_SUPPLIED INFORMATION_.
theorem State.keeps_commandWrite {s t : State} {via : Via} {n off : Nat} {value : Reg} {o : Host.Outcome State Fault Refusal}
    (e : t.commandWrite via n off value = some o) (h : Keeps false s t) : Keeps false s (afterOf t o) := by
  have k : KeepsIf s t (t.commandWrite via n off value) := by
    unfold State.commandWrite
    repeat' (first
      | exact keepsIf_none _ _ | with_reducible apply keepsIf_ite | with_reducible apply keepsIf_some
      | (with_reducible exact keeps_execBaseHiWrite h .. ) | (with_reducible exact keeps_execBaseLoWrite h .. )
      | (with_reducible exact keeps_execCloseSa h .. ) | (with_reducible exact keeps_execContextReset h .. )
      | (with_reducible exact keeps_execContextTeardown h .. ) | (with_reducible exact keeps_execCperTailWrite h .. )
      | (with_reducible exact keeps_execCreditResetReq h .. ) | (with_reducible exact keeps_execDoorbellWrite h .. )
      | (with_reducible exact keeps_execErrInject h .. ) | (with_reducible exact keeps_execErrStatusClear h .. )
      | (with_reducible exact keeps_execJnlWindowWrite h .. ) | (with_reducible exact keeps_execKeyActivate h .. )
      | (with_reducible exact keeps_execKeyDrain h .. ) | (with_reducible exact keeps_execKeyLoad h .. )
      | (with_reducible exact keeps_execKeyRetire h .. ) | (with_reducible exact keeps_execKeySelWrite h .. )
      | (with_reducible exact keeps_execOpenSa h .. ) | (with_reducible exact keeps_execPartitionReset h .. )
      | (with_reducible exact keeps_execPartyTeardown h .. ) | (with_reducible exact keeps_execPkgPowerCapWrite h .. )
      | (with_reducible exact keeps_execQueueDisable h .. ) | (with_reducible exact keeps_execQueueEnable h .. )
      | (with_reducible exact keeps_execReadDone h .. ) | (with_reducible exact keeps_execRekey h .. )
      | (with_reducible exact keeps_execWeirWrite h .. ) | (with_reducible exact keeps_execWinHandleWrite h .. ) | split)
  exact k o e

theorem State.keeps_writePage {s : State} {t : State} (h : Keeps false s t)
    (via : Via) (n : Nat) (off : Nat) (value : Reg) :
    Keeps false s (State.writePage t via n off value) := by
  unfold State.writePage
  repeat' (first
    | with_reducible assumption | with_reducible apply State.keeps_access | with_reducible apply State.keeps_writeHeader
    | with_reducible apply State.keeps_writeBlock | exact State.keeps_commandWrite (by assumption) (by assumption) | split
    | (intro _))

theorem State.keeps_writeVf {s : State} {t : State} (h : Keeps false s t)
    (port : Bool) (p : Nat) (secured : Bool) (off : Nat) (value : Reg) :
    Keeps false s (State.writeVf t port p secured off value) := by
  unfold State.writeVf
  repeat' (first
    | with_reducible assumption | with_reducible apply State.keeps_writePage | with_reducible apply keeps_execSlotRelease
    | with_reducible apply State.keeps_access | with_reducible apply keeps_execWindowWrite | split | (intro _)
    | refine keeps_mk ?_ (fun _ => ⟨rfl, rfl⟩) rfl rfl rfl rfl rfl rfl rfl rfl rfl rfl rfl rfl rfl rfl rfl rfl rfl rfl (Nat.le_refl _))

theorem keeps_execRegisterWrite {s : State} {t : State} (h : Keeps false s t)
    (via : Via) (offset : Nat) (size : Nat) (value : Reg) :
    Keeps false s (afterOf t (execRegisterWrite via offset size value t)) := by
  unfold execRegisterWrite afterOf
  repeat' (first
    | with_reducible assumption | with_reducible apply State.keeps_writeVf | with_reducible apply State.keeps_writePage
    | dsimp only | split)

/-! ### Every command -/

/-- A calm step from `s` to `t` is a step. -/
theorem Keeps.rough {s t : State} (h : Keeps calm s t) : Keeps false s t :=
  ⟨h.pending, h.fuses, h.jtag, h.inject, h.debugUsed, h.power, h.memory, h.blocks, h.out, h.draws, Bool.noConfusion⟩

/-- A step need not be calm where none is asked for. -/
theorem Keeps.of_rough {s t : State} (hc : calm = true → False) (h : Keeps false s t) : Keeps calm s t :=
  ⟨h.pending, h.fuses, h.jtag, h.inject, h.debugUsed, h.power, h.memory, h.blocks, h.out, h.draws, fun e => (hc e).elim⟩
...
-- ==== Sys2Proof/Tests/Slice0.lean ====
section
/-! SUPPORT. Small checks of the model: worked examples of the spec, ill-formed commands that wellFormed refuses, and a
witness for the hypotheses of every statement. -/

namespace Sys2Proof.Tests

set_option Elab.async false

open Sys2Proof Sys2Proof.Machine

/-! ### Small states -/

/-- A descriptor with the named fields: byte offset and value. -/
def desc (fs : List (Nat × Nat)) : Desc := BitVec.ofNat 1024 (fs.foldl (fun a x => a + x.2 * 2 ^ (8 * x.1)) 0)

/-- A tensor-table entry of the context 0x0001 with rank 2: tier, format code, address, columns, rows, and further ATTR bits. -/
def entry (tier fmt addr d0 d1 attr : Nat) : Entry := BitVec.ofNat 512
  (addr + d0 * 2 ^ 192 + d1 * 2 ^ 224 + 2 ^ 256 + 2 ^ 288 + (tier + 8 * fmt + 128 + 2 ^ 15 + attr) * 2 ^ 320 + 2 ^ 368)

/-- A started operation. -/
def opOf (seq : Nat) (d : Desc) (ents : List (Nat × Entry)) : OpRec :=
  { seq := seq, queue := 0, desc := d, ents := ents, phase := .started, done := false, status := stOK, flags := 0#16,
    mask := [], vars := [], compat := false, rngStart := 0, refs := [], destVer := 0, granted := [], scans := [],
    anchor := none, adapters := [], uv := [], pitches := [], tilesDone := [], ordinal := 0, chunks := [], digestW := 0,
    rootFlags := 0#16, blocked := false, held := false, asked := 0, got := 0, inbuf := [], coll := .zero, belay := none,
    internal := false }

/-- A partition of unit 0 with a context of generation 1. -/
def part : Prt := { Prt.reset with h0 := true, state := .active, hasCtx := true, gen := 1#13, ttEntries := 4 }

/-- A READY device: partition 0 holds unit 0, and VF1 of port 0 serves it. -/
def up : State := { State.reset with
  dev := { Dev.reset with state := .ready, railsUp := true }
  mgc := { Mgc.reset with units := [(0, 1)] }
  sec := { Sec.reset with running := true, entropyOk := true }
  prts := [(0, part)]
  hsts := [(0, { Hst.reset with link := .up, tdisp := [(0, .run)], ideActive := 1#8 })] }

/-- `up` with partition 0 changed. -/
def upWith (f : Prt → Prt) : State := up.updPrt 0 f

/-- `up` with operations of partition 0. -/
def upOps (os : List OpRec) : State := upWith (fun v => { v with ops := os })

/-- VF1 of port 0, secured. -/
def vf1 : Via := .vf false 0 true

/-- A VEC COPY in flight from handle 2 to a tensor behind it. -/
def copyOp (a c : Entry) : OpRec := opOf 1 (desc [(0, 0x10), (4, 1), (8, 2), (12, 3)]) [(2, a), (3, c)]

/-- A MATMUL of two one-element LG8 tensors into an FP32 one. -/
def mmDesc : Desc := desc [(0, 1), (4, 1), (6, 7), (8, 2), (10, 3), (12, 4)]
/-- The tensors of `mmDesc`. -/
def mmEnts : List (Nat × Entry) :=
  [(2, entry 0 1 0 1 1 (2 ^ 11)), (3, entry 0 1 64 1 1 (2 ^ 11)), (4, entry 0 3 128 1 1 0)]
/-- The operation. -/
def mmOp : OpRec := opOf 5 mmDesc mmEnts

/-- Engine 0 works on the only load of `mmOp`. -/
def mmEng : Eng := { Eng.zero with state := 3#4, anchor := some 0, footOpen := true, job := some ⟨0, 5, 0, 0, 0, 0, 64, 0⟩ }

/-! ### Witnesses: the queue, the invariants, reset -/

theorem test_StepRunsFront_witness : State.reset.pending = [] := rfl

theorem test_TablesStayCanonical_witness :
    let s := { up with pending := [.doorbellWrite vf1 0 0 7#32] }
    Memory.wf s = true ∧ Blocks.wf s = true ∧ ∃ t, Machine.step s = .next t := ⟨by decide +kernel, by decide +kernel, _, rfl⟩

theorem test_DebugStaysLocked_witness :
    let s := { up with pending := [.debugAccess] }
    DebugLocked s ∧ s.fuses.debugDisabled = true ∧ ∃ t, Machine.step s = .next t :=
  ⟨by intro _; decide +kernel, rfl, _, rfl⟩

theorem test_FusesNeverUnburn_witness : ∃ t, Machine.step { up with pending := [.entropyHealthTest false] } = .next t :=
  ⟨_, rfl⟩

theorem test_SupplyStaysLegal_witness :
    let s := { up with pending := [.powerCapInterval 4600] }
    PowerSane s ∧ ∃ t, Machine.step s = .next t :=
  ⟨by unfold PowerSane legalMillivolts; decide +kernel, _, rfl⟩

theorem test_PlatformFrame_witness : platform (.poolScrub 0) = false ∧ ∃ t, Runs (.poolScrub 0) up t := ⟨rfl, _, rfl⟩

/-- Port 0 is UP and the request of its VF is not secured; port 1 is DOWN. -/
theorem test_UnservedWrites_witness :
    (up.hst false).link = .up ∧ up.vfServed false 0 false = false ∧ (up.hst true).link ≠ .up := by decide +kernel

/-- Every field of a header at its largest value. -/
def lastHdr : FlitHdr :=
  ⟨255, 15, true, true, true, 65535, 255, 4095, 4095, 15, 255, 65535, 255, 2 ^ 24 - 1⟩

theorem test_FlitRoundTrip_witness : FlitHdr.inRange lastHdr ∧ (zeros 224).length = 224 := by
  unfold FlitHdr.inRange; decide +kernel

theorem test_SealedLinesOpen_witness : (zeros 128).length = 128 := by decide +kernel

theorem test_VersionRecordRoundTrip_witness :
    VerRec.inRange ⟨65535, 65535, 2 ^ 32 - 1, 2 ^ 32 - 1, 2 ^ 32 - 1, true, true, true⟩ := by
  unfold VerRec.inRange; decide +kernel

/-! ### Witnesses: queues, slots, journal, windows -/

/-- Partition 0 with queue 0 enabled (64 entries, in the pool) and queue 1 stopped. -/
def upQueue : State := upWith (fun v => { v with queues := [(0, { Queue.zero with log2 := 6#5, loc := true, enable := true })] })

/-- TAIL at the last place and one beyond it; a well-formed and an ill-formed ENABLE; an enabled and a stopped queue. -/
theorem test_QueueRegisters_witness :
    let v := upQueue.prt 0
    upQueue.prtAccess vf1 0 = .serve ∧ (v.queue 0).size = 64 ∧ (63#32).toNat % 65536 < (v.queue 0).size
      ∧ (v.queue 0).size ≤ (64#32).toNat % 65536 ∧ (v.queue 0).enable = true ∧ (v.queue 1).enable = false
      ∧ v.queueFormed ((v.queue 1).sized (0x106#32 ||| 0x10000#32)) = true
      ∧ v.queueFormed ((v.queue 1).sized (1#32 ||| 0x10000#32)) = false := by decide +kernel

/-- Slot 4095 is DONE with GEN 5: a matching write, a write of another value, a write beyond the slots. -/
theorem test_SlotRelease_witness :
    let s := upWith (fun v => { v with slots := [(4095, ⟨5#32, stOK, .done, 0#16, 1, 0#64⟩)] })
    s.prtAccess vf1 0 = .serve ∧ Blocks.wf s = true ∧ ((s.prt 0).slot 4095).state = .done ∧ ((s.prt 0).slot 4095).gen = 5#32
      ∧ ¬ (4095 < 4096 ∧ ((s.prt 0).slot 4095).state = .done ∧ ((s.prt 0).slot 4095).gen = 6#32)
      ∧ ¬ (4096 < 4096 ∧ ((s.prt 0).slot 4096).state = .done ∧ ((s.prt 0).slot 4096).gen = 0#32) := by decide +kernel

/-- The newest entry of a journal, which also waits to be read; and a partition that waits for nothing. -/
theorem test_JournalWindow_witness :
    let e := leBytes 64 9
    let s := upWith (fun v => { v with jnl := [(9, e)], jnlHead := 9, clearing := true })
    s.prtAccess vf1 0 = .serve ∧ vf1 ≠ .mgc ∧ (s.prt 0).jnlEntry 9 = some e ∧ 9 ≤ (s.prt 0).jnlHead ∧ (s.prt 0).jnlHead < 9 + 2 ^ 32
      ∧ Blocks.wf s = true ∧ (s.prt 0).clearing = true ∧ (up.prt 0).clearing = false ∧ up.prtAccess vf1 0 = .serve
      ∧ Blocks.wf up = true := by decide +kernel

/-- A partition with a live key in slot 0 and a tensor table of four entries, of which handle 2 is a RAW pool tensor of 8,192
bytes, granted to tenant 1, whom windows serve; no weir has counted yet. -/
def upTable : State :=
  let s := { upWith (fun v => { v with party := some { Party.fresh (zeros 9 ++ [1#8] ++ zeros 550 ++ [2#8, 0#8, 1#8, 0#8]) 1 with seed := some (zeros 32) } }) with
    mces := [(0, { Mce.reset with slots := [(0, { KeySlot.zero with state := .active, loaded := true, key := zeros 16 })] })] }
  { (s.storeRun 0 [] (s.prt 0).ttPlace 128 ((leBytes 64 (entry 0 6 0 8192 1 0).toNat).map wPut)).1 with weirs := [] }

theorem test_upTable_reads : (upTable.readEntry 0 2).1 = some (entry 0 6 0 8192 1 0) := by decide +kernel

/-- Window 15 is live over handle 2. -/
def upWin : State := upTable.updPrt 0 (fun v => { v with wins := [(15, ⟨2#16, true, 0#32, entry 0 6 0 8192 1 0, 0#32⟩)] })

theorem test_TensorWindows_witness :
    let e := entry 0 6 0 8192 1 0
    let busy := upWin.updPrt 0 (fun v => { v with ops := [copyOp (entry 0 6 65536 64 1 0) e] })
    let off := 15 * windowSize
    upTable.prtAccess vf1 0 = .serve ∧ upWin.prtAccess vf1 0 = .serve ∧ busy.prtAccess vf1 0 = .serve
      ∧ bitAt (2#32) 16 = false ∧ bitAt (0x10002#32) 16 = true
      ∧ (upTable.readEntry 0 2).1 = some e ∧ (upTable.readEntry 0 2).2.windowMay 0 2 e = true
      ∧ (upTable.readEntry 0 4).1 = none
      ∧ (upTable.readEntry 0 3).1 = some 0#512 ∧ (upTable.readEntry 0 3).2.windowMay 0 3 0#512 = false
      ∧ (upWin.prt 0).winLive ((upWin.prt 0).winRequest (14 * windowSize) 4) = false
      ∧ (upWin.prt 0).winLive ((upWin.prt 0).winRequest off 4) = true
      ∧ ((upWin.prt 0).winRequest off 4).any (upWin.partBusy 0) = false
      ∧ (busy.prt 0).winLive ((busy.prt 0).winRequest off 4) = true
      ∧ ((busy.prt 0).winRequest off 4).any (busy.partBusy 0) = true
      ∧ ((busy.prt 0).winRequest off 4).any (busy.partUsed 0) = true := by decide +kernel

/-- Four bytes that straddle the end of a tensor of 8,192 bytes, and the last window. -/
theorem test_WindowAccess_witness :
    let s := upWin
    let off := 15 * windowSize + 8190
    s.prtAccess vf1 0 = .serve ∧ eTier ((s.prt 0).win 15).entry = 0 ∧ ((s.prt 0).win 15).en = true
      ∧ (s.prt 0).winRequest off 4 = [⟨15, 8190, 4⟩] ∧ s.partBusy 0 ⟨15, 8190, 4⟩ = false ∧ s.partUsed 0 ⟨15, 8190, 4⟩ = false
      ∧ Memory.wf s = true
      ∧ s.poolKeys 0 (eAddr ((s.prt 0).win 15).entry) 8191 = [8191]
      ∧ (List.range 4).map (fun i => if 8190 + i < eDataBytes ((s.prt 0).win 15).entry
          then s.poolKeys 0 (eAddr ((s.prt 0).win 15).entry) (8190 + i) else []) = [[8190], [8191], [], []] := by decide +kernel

_PROBLEM DESCRIPTION_. Looking at the entries above, copy out every line in which "stopped" occurs.

_ANSWER BOX_.
/-- Partition 0 with queue 0 enabled (64 entries, in the pool) and queue 1 stopped. -/
/-- TAIL at the last place and one beyond it; a well-formed and an ill-formed ENABLE; an enabled and a stopped queue. -/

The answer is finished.